Roche begeistert mit Fenebrutinib: Neuer Hoffnungsträger in der MS-Behandlung
Roche hat auf dem Fachkongress Actrims in Kalifornien beeindruckende Ergebnisse aus einer wichtigen klinischen Studie zu ihrem innovativen Medikament Fenebrutinib präsentiert. Die Daten deuten darauf hin, dass der Wirkstoff bei Patienten mit primär progressiver Multipler Sklerose (PPMS) das Fortschreiten der Behinderung mindestens ebenso effektiv bremst wie die bereits zugelassene Behandlung Ocrevus. Laut Roche senkte Fenebrutinib das Risiko einer Behinderungsverschlechterung um 12 Prozent gegenüber Ocrevus. Bereits nach 24 Wochen traten die ersten Wirkunterschiede zutage, besonders auffällig war die Verringerung des Risikos im Bereich der oberen Extremitäten um beachtliche 26 Prozent.

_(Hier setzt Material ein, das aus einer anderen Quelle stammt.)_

@[simp] theorem startExpel_frame (c : Fin 24) (m : Meter) (s : State) :
    (startExpel c m s).pending = s.pending ∧ (startExpel c m s).inReset = s.inReset ∧ (startExpel c m s).now = s.now ∧ (startExpel c m s).key = s.key ∧ (startExpel c m s).groups = s.groups ∧ (startExpel c m s).messages = s.messages ∧ (startExpel c m s).dir = s.dir ∧ (startExpel c m s).accounts = s.accounts ∧ (startExpel c m s).cal = s.cal ∧ (startExpel c m s).queue = s.queue ∧ (startExpel c m s).channels = s.channels ∧ (startExpel c m s).tickets = s.tickets ∧ (startExpel c m s).watches = s.watches ∧ (startExpel c m s).sample = s.sample ∧ (startExpel c m s).trunk = s.trunk ∧ (startExpel c m s).mgt = s.mgt ∧ (startExpel c m s).params = s.params ∧ (∀ j, (startExpel c m s).channel j = s.channel j) ∧ (∀ j, (startExpel c m s).account j = s.account j) ∧ (∀ j, (startExpel c m s).row j = s.row j) ∧ (∀ j, (startExpel c m s).message j = s.message j) := by
  unfold startExpel; (try dsimp only); (refine ⟨?_, ?_, ?_, ?_, ?_, ?_, ?_, ?_, ?_, ?_, ?_, ?_, ?_, ?_, ?_, ?_, ?_, ?_, ?_, ?_, ?_⟩ <;> (try intro j) <;> (repeat' split) <;> first | (simp; done) | (simp [State.line, State.channel, State.meter, State.account, State.row, State.message, Management.load]; done) | rfl)

@[simp] theorem checkLimits_frame (c : Fin 24) (s : State) :
    (checkLimits c s).pending = s.pending ∧ (checkLimits c s).inReset = s.inReset ∧ (checkLimits c s).now = s.now ∧ (checkLimits c s).key = s.key ∧ (checkLimits c s).groups = s.groups ∧ (checkLimits c s).messages = s.messages ∧ (checkLimits c s).dir = s.dir ∧ (checkLimits c s).cal = s.cal ∧ (checkLimits c s).queue = s.queue ∧ (checkLimits c s).watches = s.watches ∧ (checkLimits c s).sample = s.sample ∧ (checkLimits c s).params = s.params ∧ (checkLimits c s).mgt.load = s.mgt.load ∧ (checkLimits c s).trunk.counter = s.trunk.counter ∧ (checkLimits c s).trunk.nd = s.trunk.nd ∧ (checkLimits c s).trunk.counters = s.trunk.counters ∧ (checkLimits c s).trunk.up = s.trunk.up ∧ (∀ j, (checkLimits c s).message j = s.message j) := by
  unfold checkLimits; (try dsimp only); (refine ⟨?_, ?_, ?_, ?_, ?_, ?_, ?_, ?_, ?_, ?_, ?_, ?_, ?_, ?_, ?_, ?_, ?_, ?_⟩ <;> (try intro j) <;> (repeat' split) <;> first | (simp; done) | (simp [State.line, State.channel, State.meter, State.account, State.row, State.message, Management.load]; done) | rfl)

@[simp] theorem meterBoundary_frame (p q : Fin 8) (c : Fin 24) (s : State) :
    (meterBoundary p q c s).pending = s.pending ∧ (meterBoundary p q c s).inReset = s.inReset ∧ (meterBoundary p q c s).now = s.now ∧ (meterBoundary p q c s).key = s.key ∧ (meterBoundary p q c s).groups = s.groups ∧ (meterBoundary p q c s).messages = s.messages ∧ (meterBoundary p q c s).dir = s.dir ∧ (meterBoundary p q c s).cal = s.cal ∧ (meterBoundary p q c s).queue = s.queue ∧ (meterBoundary p q c s).watches = s.watches ∧ (meterBoundary p q c s).sample = s.sample ∧ (meterBoundary p q c s).params = s.params ∧ (meterBoundary p q c s).mgt.load = s.mgt.load ∧ (meterBoundary p q c s).trunk.counter = s.trunk.counter ∧ (meterBoundary p q c s).trunk.nd = s.trunk.nd ∧ (meterBoundary p q c s).trunk.counters = s.trunk.counters ∧ (meterBoundary p q c s).trunk.up = s.trunk.up ∧ (∀ j, (meterBoundary p q c s).message j = s.message j) := by
  unfold meterBoundary; (try dsimp only); (refine ⟨?_, ?_, ?_, ?_, ?_, ?_, ?_, ?_, ?_, ?_, ?_, ?_, ?_, ?_, ?_, ?_, ?_, ?_⟩ <;> (try intro j) <;> (repeat' split) <;> first | (simp; done) | (simp [State.line, State.channel, State.meter, State.account, State.row, State.message, Management.load]; done) | rfl)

Insgesamt waren die Nebenwirkungen vergleichbar mit der bestehenden Therapie. Zwar wurden häufiger vorübergehende und reversible erhöhte Leberwerte unter Fenebrutinib beobachtet, jedoch traten schwere Nebenwirkungen in beiden Behandlungsgruppen ähnlich häufig auf. Diese Ergebnisse wurden im Rahmen des Kongresses Americas Committee for Treatment and Research in Multiple Sclerosis (ACTRIMS) vorgestellt und knüpfen an die Ankündigung von Roche im November 2025 an, wonach die FENtrepid-Studie sowie die erste von zwei Phase-III-Studien zur schubförmigen Multiplen Sklerose (RMS) ihre primären Endpunkte erreicht haben.

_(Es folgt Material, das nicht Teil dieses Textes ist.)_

@[simp] theorem confirmClose_frame (c : Fin 24) (s : State) :
    (confirmClose c s).pending = s.pending ∧ (confirmClose c s).inReset = s.inReset ∧ (confirmClose c s).now = s.now ∧ (confirmClose c s).key = s.key ∧ (confirmClose c s).groups = s.groups ∧ (confirmClose c s).messages = s.messages ∧ (confirmClose c s).lines = s.lines ∧ (confirmClose c s).dir = s.dir ∧ (confirmClose c s).accounts = s.accounts ∧ (confirmClose c s).cal = s.cal ∧ (confirmClose c s).meters = s.meters ∧ (confirmClose c s).queue = s.queue ∧ (confirmClose c s).tickets = s.tickets ∧ (confirmClose c s).watches = s.watches ∧ (confirmClose c s).sample = s.sample ∧ (confirmClose c s).trunk = s.trunk ∧ (confirmClose c s).mgt = s.mgt ∧ (confirmClose c s).params = s.params ∧ (∀ j, (confirmClose c s).line j = s.line j) ∧ (∀ j, (confirmClose c s).meter j = s.meter j) ∧ (∀ j, (confirmClose c s).account j = s.account j) ∧ (∀ j, (confirmClose c s).row j = s.row j) ∧ (∀ j, (confirmClose c s).message j = s.message j) := by
  unfold confirmClose; (try dsimp only); (refine ⟨?_, ?_, ?_, ?_, ?_, ?_, ?_, ?_, ?_, ?_, ?_, ?_, ?_, ?_, ?_, ?_, ?_, ?_, ?_, ?_, ?_, ?_, ?_⟩ <;> (try intro j) <;> (repeat' split) <;> first | (simp; done) | (simp [State.line, State.channel, State.meter, State.account, State.row, State.message, Management.load]; done) | rfl)

@[simp] theorem takeClose_frame (c : Fin 24) (s : State) :
    (takeClose c s).pending = s.pending ∧ (takeClose c s).inReset = s.inReset ∧ (takeClose c s).now = s.now ∧ (takeClose c s).key = s.key ∧ (takeClose c s).groups = s.groups ∧ (takeClose c s).messages = s.messages ∧ (takeClose c s).dir = s.dir ∧ (takeClose c s).cal = s.cal ∧ (takeClose c s).queue = s.queue ∧ (takeClose c s).watches = s.watches ∧ (takeClose c s).sample = s.sample ∧ (takeClose c s).params = s.params ∧ (takeClose c s).mgt.load = s.mgt.load ∧ (takeClose c s).trunk.counter = s.trunk.counter ∧ (takeClose c s).trunk.nd = s.trunk.nd ∧ (takeClose c s).trunk.up = s.trunk.up ∧ (∀ j, (takeClose c s).message j = s.message j) := by
  unfold takeClose; (try dsimp only); (refine ⟨?_, ?_, ?_, ?_, ?_, ?_, ?_, ?_, ?_, ?_, ?_, ?_, ?_, ?_, ?_, ?_, ?_⟩ <;> (try intro j) <;> (repeat' split) <;> first | (simp; done) | (simp [State.line, State.channel, State.meter, State.account, State.row, State.message, Management.load]; done) | rfl)

@[simp] theorem takeClosed_frame (c : Fin 24) (s : State) :
    (takeClosed c s).pending = s.pending ∧ (takeClosed c s).inReset = s.inReset ∧ (takeClosed c s).now = s.now ∧ (takeClosed c s).key = s.key ∧ (takeClosed c s).groups = s.groups ∧ (takeClosed c s).messages = s.messages ∧ (takeClosed c s).lines = s.lines ∧ (takeClosed c s).dir = s.dir ∧ (takeClosed c s).accounts = s.accounts ∧ (takeClosed c s).cal = s.cal ∧ (takeClosed c s).meters = s.meters ∧ (takeClosed c s).queue = s.queue ∧ (takeClosed c s).tickets = s.tickets ∧ (takeClosed c s).watches = s.watches ∧ (takeClosed c s).sample = s.sample ∧ (takeClosed c s).params = s.params ∧ (takeClosed c s).mgt.load = s.mgt.load ∧ (takeClosed c s).trunk.counter = s.trunk.counter ∧ (takeClosed c s).trunk.nd = s.trunk.nd ∧ (takeClosed c s).trunk.controls = s.trunk.controls ∧ (takeClosed c s).trunk.up = s.trunk.up ∧ (∀ j, (takeClosed c s).line j = s.line j) ∧ (∀ j, (takeClosed c s).meter j = s.meter j) ∧ (∀ j, (takeClosed c s).account j = s.account j) ∧ (∀ j, (takeClosed c s).row j = s.row j) ∧ (∀ j, (takeClosed c s).message j = s.message j) := by
  unfold takeClosed; (try dsimp only); (refine ⟨?_, ?_, ?_, ?_, ?_, ?_, ?_, ?_, ?_, ?_, ?_, ?_, ?_, ?_, ?_, ?_, ?_, ?_, ?_, ?_, ?_, ?_, ?_, ?_, ?_, ?_⟩ <;> (try intro j) <;> (repeat' split) <;> first | (simp; done) | (simp [State.line, State.channel, State.meter, State.account, State.row, State.message, Management.load]; done) | rfl)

Für das erste Halbjahr 2026 erwartet Roche die Resultate der zweiten RMS-Studie (FENhance 1). Danach plant das Unternehmen, die kombinierten Daten aller Phase-III-Studien zur Zulassung einzureichen. Das oral zu nehmende Fenebrutinib hat eine hohe Zielgenauigkeit und wirkt durch die Blockade des Enzyms BTK, das eine Schlüsselrolle bei Entzündungen spielt. Seine temporäre Bindung an das Enzym könnte potenziell die Nebenwirkungen reduzieren. Fenebrutinib zeigt eine hohe Selektivität, indem es die B-Zellen im Blut sowie Mikroglia im Gehirn anspricht, die für akute und chronische Entzündungen verantwortlich sind und langfristig Behinderungen verursachen können.